Loading content...
If the transaction log is the diary of all database activity, then log records are the individual entries in that diary. Each log record captures a precise moment of action—a row inserted, a value changed, a transaction completed. Together, thousands or millions of these records form the complete narrative of your database's history.

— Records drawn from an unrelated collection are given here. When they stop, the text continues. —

-- ==== Sys2Proof/Certificates/Slice0/Obligations.lean ====
section
/-! DEFINITION. The statements about the Ikiok's model. A row's bundle holds that operation alone (04_encoding.md R123): `begins` says that
the core runs, the bundle passes decode and the guard holds; `ends` says that the machine's next state is the one the bundle leaves when
its slot has made the issue named. What the end of a bundle does to registers, latches and memory is stated for every issue in
`ResultReachesItsRegister`, `LaterResultsWait`, `BundleEndKeepsTheRest` and their neighbours. -/

open Sys2Proof Sys2Proof.Machine


/-! ### Scalar operations -/

/-- Integer operations on two g registers: row, latency, effect (05_scalar_control.md R128 Table 1, R129). -/
noncomputable def Sys2Proof.Claims.integerRows : List ((Guard → RR → Instr) × Nat × (W64 → W64 → W64)) :=
  [(.add, 1, fun x y => x + y), (.sub, 1, fun x y => x - y), (.mul, 3, fun x y => x * y),
   (.mulh, 3, fun x y => (x.signExtend 128 * y.signExtend 128).extractLsb' 64 64),
   (.mulhn, 3, fun x y => (x.setWidth 128 * y.setWidth 128).extractLsb' 64 64),
   (.and, 1, fun x y => x &&& y), (.or, 1, fun x y => x ||| y), (.xor, 1, fun x y => x ^^^ y), (.andn, 1, fun x y => x &&& ~~~y),
   (.shl, 1, fun x y => x <<< (y.extractLsb' 0 6)), (.shr, 1, fun x y => x >>> (y.extractLsb' 0 6)),
   (.sar, 1, fun x y => x.sshiftRight (y.extractLsb' 0 6).toNat),
   (.rot, 1, fun x y => let k := y.toNat % 64; x <<< k ||| x >>> (64 - k)),
   (.min, 1, fun x y => if x.slt y then x else y), (.max, 1, fun x y => if x.slt y then y else x),
   (.minn, 1, fun x y => if x < y then x else y), (.maxn, 1, fun x y => if x < y then y else x)]

/-- ADD to MAXN complete for every pair of operands, whatever source mode reads them, and deliver the effect of Table 1 at its latency to
g[d], or to the latch alone under nil (05_scalar_control.md R128, R129). No operation of the table traps on its data. -/
def Obligations.IntegerOperationsDeliverTheirEffect : Prop :=
  ∀ e ∈ Sys2Proof.Claims.integerRows, ∀ (g : Guard) (o : RR) (s : State), (e.1 g o).begins g s →
    ∃ (x y : W64) (j : Issue), ((e.1 g o).opening s).rrG o = .ok (x, y, j) ∧ (e.1 g o).ends s (j.toG o (e.2.2 x y) e.2.1)

/-- The quotient and remainder of R130 on integers. -/
def Sys2Proof.Claims.quotient (x y : Int) : Int :=
  if y = 0 then -1 else
  let q : Int := (x.natAbs / y.natAbs : Nat)
  if (x < 0) ≠ (y < 0) then -q else q

/-- The remainder of R130. -/
def Sys2Proof.Claims.remainder (x y : Int) : Int := if y = 0 then x else x - Sys2Proof.Claims.quotient x y * y

/-- DIV and REM read their operands as signed, DIVN and REMN as unsigned; they deliver the low 64 bits of the quotient and the remainder
of R130 at latency 20, for every pair of operands, a zero divisor among them. -/
def Obligations.DivisionDeliversQuotientAndRemainder : Prop :=
  ∀ (g : Guard) (o : RR) (s : State) (k : Instr) (f : W64 → W64 → Int),
    (k, f) ∈ [(Instr.div g o, fun x y => Sys2Proof.Claims.quotient x.toInt y.toInt),
      (Instr.rem g o, fun x y => Sys2Proof.Claims.remainder x.toInt y.toInt),
      (Instr.divn g o, fun x y => Sys2Proof.Claims.quotient x.toNat y.toNat),
      (Instr.remn g o, fun x y => Sys2Proof.Claims.remainder x.toNat y.toNat)] →
    k.begins g s →
    ∃ (x y : W64) (j : Issue), (k.opening s).rrG o = .ok (x, y, j) ∧ k.ends s (j.toG o (BitVec.ofInt 64 (f x y)) 20)

/-- Operations on a g source and an immediate (05_scalar_control.md R128, R129, R131, R135): ADDI adds the immediate as extended by R105,
SHLI, SHRI and SARI shift by it. CLZ counts the zeros above the leading one, POPC the ones; SEL chooses by a predicate; LI writes the
sign-extended immediate; LIH shifts its own destination and inserts the immediate. -/
def Sys2Proof.Claims.OneSourceIntegerOperations : Prop :=
  (∀ (g : Guard) (o : RI) (s : State) (k : Instr) (f : W64 → W64),
    (k, f) ∈ [(Instr.addi g o, fun x => x + o.imm.signExtend 64), (Instr.shli g o, fun x => x <<< o.imm.toNat),
      (Instr.shri g o, fun x => x >>> o.imm.toNat), (Instr.sari g o, fun x => x.sshiftRight o.imm.toNat)] →
    k.begins g s →
    ∃ (x : Vec) (j : Issue), (k.opening s).source 0 (sm1 o.sm1) .g o.s1.toNat = .ok (x, j) ∧
      k.ends s (j.resultG o.d.toNat (f (x.setWidth 64)) 1)) ∧
  (∀ (g : Guard) (o : RR) (s : State), (Instr.clz g o).begins g s →
    ∃ (x : W64) (j : Issue) (n : Nat), ((Instr.clz g o).opening s).rrG1 o = .ok (x, j) ∧ n ≤ 64 ∧
      (∀ b < 64, x.getLsbD (63 - b) = true → n ≤ b) ∧ (n < 64 → x.getLsbD (63 - n) = true) ∧
      (Instr.clz g o).ends s (j.toG o (BitVec.ofNat 64 n) 1)) ∧
  (∀ (g : Guard) (o : RR) (s : State), (Instr.popc g o).begins g s →
    ∃ (x : W64) (j : Issue), ((Instr.popc g o).opening s).rrG1 o = .ok (x, j) ∧
      (Instr.popc g o).ends s (j.toG o (BitVec.ofNat 64 ((List.range 64).countP (fun b => x.getLsbD b))) 1)) ∧
  (∀ (g : Guard) (o : RRR) (s : State), (Instr.sel g o).begins g s →
    (Instr.sel g o).ends s (((Instr.sel g o).opening s).resultG o.d.toNat
      (if s.pre.getP o.s3.toNat then s.pre.getG o.s1.toNat else s.pre.getG o.s2.toNat) 1)) ∧
  (∀ (g : Guard) (o : I12) (s : State), (Instr.li g o).begins g s →
    (Instr.li g o).ends s (((Instr.li g o).opening s).resultG o.d.toNat (o.imm.signExtend 64) 1)) ∧
  (∀ (g : Guard) (o : I12) (s : State), (Instr.lih g o).begins g s →
    (Instr.lih g o).ends s (((Instr.lih g o).opening s).resultG o.d.toNat
      (BitVec.ofNat 64 ((s.pre.getG o.d.toNat).toNat * 2 ^ 16 % 2 ^ 64 + o.imm.toNat)) 1))

/-- AADD, the three AMOV forms and ASTR (05_scalar_control.md R132 Table 2): a[d] or g[d] receives the value at latency 1; ASTR writes the
companion stride at the end of the bundle and delivers no result (R126). -/
def Sys2Proof.Claims.AddressOperations : Prop :=
  (∀ (g : Guard) (o : RR) (s : State), (Instr.aadd g o).begins g s →
    ∃ (y : W64) (j : Issue), ((Instr.aadd g o).opening s).rrG2 o = .ok (y, j) ∧
      (Instr.aadd g o).ends s (j.toA o (s.pre.getA o.s1.toNat + y))) ∧
  (∀ (g : Guard) (o : RR) (s : State), (Instr.amovAG g o).begins g s →
    ∃ (x : W64) (j : Issue), ((Instr.amovAG g o).opening s).rrG1 o = .ok (x, j) ∧ (Instr.amovAG g o).ends s (j.toA o x)) ∧
  (∀ (g : Guard) (o : RR) (s : State), (Instr.amovGA g o).begins g s →
    (Instr.amovGA g o).ends s (((Instr.amovGA g o).opening s).toG o (s.pre.getA o.s1.toNat) 1)) ∧
  (∀ (g : Guard) (o : RR) (s : State), (Instr.amovAA g o).begins g s →
    (Instr.amovAA g o).ends s (((Instr.amovAA g o).opening s).toA o (s.pre.getA o.s1.toNat))) ∧
  (∀ (g : Guard) (o : RR) (s : State), (Instr.astr g o).begins g s →
    ∃ (x : W64) (j : Issue), ((Instr.astr g o).opening s).rrG1 o = .ok (x, j) ∧
      (Instr.astr g o).ends s (j.afterCore (fun c => c.setStride o.d.toNat x)))

/-- Conditions of the compares (05_scalar_control.md R134 Table 3). -/
noncomputable def Sys2Proof.Claims.compareRows : List ((Guard → RR → Instr) × (W64 → W64 → Bool)) :=
  [(.cmpEq, fun x y => decide (x = y)), (.cmpNe, fun x y => decide (x ≠ y)), (.cmpLt, fun x y => x.slt y), (.cmpLe, fun x y => !y.slt x),
   (.cmpGt, fun x y => y.slt x), (.cmpGe, fun x y => !x.slt y), (.cmpLtn, fun x y => x.ult y), (.cmpLen, fun x y => !y.ult x),
   (.cmpGtn, fun x y => y.ult x), (.cmpGen, fun x y => !x.ult y)]

/-- Effects of the predicate operations (05_scalar_control.md R135). -/
noncomputable def Sys2Proof.Claims.predicateRows : List ((Guard → RR → Instr) × (Bool → Bool → Bool)) :=
  [(.pand, fun x y => x && y), (.por, fun x y => x || y), (.pxor, fun x y => Bool.xor x y), (.pnot, fun x _ => !x), (.pmov, fun x _ => x)]

/-- A compare delivers 1 where its condition holds and 0 where it does not, to p[d] or, under nil, to the latch alone; the predicate
operations deliver their truth values the same way (05_scalar_control.md R126, R134, R135). -/
def Obligations.ComparesAndPredicatesDeliverTruth : Prop :=
  (∀ e ∈ Sys2Proof.Claims.compareRows, ∀ (g : Guard) (o : RR) (s : State), (e.1 g o).begins g s →
    ∃ (x y : W64) (j : Issue), ((e.1 g o).opening s).rrG o = .ok (x, y, j) ∧
      (e.1 g o).ends s (j.result (if o.dnil then .latch else .p) o.d.toNat (if e.2 x y then 1 else 0) 1)) ∧
  (∀ e ∈ Sys2Proof.Claims.predicateRows, ∀ (g : Guard) (o : RR) (s : State), (e.1 g o).begins g s →
    (e.1 g o).ends s (((e.1 g o).opening s).result (if o.dnil then .latch else .p) o.d.toNat
      (if e.2 (s.pre.getP o.s1.toNat) (s.pre.getP o.s2.toNat) then 1 else 0) 1))

/-- The scalar loads: row, bytes, and the value made of them (05_scalar_control.md R136 Table 4). -/
noncomputable def Sys2Proof.Claims.loadRows : List ((Guard → MEM → Instr) × Nat × (Nat → W64)) :=
  [(.ldI8, 1, fun v => (BitVec.ofNat 8 v).signExtend 64), (.ldN8, 1, fun v => (BitVec.ofNat 8 v).setWidth 64),
   (.ldI16, 2, fun v => (BitVec.ofNat 16 v).signExtend 64), (.ldN16, 2, fun v => (BitVec.ofNat 16 v).setWidth 64),
   (.ldI32, 4, fun v => (BitVec.ofNat 32 v).signExtend 64), (.ldN32, 4, fun v => (BitVec.ofNat 32 v).setWidth 64),
   (.ld64, 8, fun v => BitVec.ofNat 64 v)]

/-- The scalar stores and their bytes (05_scalar_control.md R136 Table 4). -/
noncomputable def Sys2Proof.Claims.storeRows : List ((Guard → MEM → Instr) × Nat) := [(.st8, 1), (.st16, 2), (.st32, 4), (.st64, 8)]

/-- A scalar load whose checks (R137 Table 5) find a place in memory that holds no poison delivers the extended bytes at latency 4; at a
device page it delivers what the device's read answers. One whose checks, or whose read, find a violation or a wait stops the bundle with it. -/
def Sys2Proof.Claims.ScalarLoadsDeliverTheirBytes : Prop :=
  ∀ e ∈ Sys2Proof.Claims.loadRows, ∀ (g : Guard) (o : MEM) (s : State), (e.1 g o).begins g s →
    let i := (e.1 g o).openingAt s o.a o.am
    let va := i.address o 11 e.2.1
    (∀ (pa : Nat) (r : Bool) (v : Nat) (j : Issue), i.examine va e.2.1 permSL false true = .ok (.mem pa r) →
      i.loadAt va pa e.2.1 permSL = .ok (v, j) → (e.1 g o).ends s (j.resultG o.data.toNat (e.2.2 v) 4)) ∧
    (∀ (d : DevPage) (off : Nat), i.examine va e.2.1 permSL false true = .ok (.dev d off) →
      (e.1 g o).ends s ({ i with s := (i.s.devRead i.n d off e.2.1).2 }.resultG o.data.toNat (e.2.2 (i.s.devRead i.n d off e.2.1).1) 4)) ∧
    (∀ (pa : Nat) (r : Bool) (x : Stop), i.examine va e.2.1 permSL false true = .ok (.mem pa r) → i.loadAt va pa e.2.1 permSL = .error x →
      (e.1 g o).stops s x) ∧
    (∀ x : Stop, i.examine va e.2.1 permSL false true = .error x → (e.1 g o).stops s x)

/-- A scalar store whose checks find a place stores the low bytes of g there: `storeAt` at the address computed, or the device's write. It
waits while its line is on its way to the data cache (R137 order 5; 02_core.md R30; that any access may miss is log entry 86). One whose checks, or
whose store, find a violation or a wait stops the bundle. -/
def Sys2Proof.Claims.ScalarStoresStoreTheirBytes : Prop :=
  ∀ e ∈ Sys2Proof.Claims.storeRows, ∀ (g : Guard) (o : MEM) (s : State), (e.1 g o).begins g s →
    let i := (e.1 g o).openingAt s o.a o.am
    let va := i.address o 11 e.2
    let v := (s.pre.getG o.data.toNat).toNat % 2 ^ (8 * e.2)
    (∀ (pa : Nat) (r : Bool), i.examine va e.2 permSS true true = .ok (.mem pa r) →
      (s.pre.slow.getLsbD (e.1 g o).opn.place = true → (e.1 g o).stops s .wait) ∧
      (s.pre.slow.getLsbD (e.1 g o).opn.place = false →
        (∀ j : Issue, i.storeAt va pa e.2 v r = .ok j → (e.1 g o).ends s j) ∧
        ∀ x : Stop, i.storeAt va pa e.2 v r = .error x → (e.1 g o).stops s x)) ∧
    (∀ (d : DevPage) (off : Nat), i.examine va e.2 permSS true true = .ok (.dev d off) →
      (e.1 g o).ends s { i with s := i.s.devWrite d off e.2 v }) ∧
    (∀ x : Stop, i.examine va e.2 permSS true true = .error x → (e.1 g o).stops s x)

/-- `OneSourceIntegerOperations` and `AddressOperations`, both. -/
def Obligations.ImmediateAndAddressOperations : Prop :=
  Sys2Proof.Claims.OneSourceIntegerOperations ∧ Sys2Proof.Claims.AddressOperations

/-- `ScalarLoadsDeliverTheirBytes` and `ScalarStoresStoreTheirBytes`, both. -/
def Obligations.ScalarLoadsAndStoresComplete : Prop :=
  Sys2Proof.Claims.ScalarLoadsDeliverTheirBytes ∧ Sys2Proof.Claims.ScalarStoresStoreTheirBytes

/-! ### Control -/

/-- BR, CALL, RET and MOVB (05_scalar_control.md R140 Table 6, R141): a target that is a multiple of 16 inside the window of the core's
context is taken; a misaligned one traps with cause 8, one outside the window aborts the kernel. CALL writes b7 with the address of the next
bundle, MOVB writes its b register with the target, neither of which a transfer needs. -/
def Sys2Proof.Claims.ControlTransfersTakeTheirTarget : Prop :=
  ∀ (g : Guard) (s : State),
    (∀ (k : Instr) (i : Issue) (t : W64),
      ((∃ o : JO, k = .br g o ∧ i = k.opening s ∧ t = s.pre.pc + BitVec.ofInt 64 (16 * o.off.toInt)) ∨
       (∃ o : JO, k = .call g o ∧ i = (k.opening s).result .b 7 (vec64 (s.pre.pc + 16)) 1 ∧
          t = s.pre.pc + BitVec.ofInt 64 (16 * o.off.toInt)) ∨
       (∃ o : RR, k = .ret g o ∧ i = k.opening s ∧ t = s.pre.getB o.s1.toNat)) →
      k.begins g s →
      (t.toNat % 16 = 0 → inWindow (s.ctx s.me.ctx) t = true → k.ends s { i with taken := some t }) ∧
      (t.toNat % 16 ≠ 0 → k.stops s (.trap 8 t)) ∧
      (t.toNat % 16 = 0 → inWindow (s.ctx s.me.ctx) t = false → k.stops s (.abort t))) ∧
    (∀ o : JB, (Instr.movb g o).begins g s →
      (Instr.movb g o).ends s (((Instr.movb g o).opening s).result .b o.b.toNat (vec64 (s.pre.pc + BitVec.ofInt 64 (16 * o.off.toInt))) 1))

/-- The tests of a branch tree in order: predicate, negated or not (04_encoding.md R108; 05_scalar_control.md R142). -/
def Sys2Proof.Claims.treeTest (o : BTO) (n : Nat) : BitVec 5 × Bool :=
  match n with | 0 => (o.t0, o.n0) | 1 => (o.t1, o.n1) | 2 => (o.t2, o.n2) | _ => (o.t3, o.n3)

/-- BT (05_scalar_control.md R142): of its NT + 1 tests the first true one, number n, branches to b[4 TB + n]; with none true, or with a
loop flag that does not hold, the bundle falls through. -/
def Sys2Proof.Claims.BranchTreeTakesTheFirstTrueTest : Prop :=
  ∀ (o : BTO) (s : State), (Instr.bt o).opn.issues s →
    let holds (n : Nat) : Prop := s.pre.getP (Sys2Proof.Claims.treeTest o n).1.toNat ≠ (Sys2Proof.Claims.treeTest o n).2
    (∀ n, n ≤ o.nt.toNat → s.pre.flagOk o.flag = true → holds n → (∀ m < n, ¬ holds m) →
      let t := s.pre.getB ((if o.tb then 4 else 0) + n)
      t.toNat % 16 = 0 → inWindow (s.ctx s.me.ctx) t = true →
      (Instr.bt o).ends s { (Instr.bt o).opening s with taken := some t }) ∧
    ((s.pre.flagOk o.flag = false ∨ ∀ n ≤ o.nt.toNat, ¬ holds n) → (Instr.bt o).ends s ((Instr.bt o).opening s))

But not all diary entries are alike. A log record for updating an account balance looks very different from one marking the end of a transaction. Each type of log record serves a specific purpose in the recovery process, and understanding these distinctions is crucial for understanding how databases actually recover from failures.
In this page, we'll dissect the anatomy of log records, examining the different types, the information they carry, and why each piece of data matters for successful recovery.
By the end of this page, you will understand the detailed structure of log records, the different categories of log records (data modification, transaction control, system operations), what information each record type must contain, and how records are linked together to form recoverable transaction histories.
Every log record, regardless of its type, shares a common structural foundation. This foundation ensures that the recovery system can process any record correctly and efficiently. Let's examine each component in detail:
1. Log Sequence Number (LSN)
The LSN is the unique identifier for each log record. It serves as the "address" of the record in the log and provides several critical properties:
In most implementations, the LSN is composed of the log file number and the byte offset within that file, making it both unique and providing a direct path to locate the record.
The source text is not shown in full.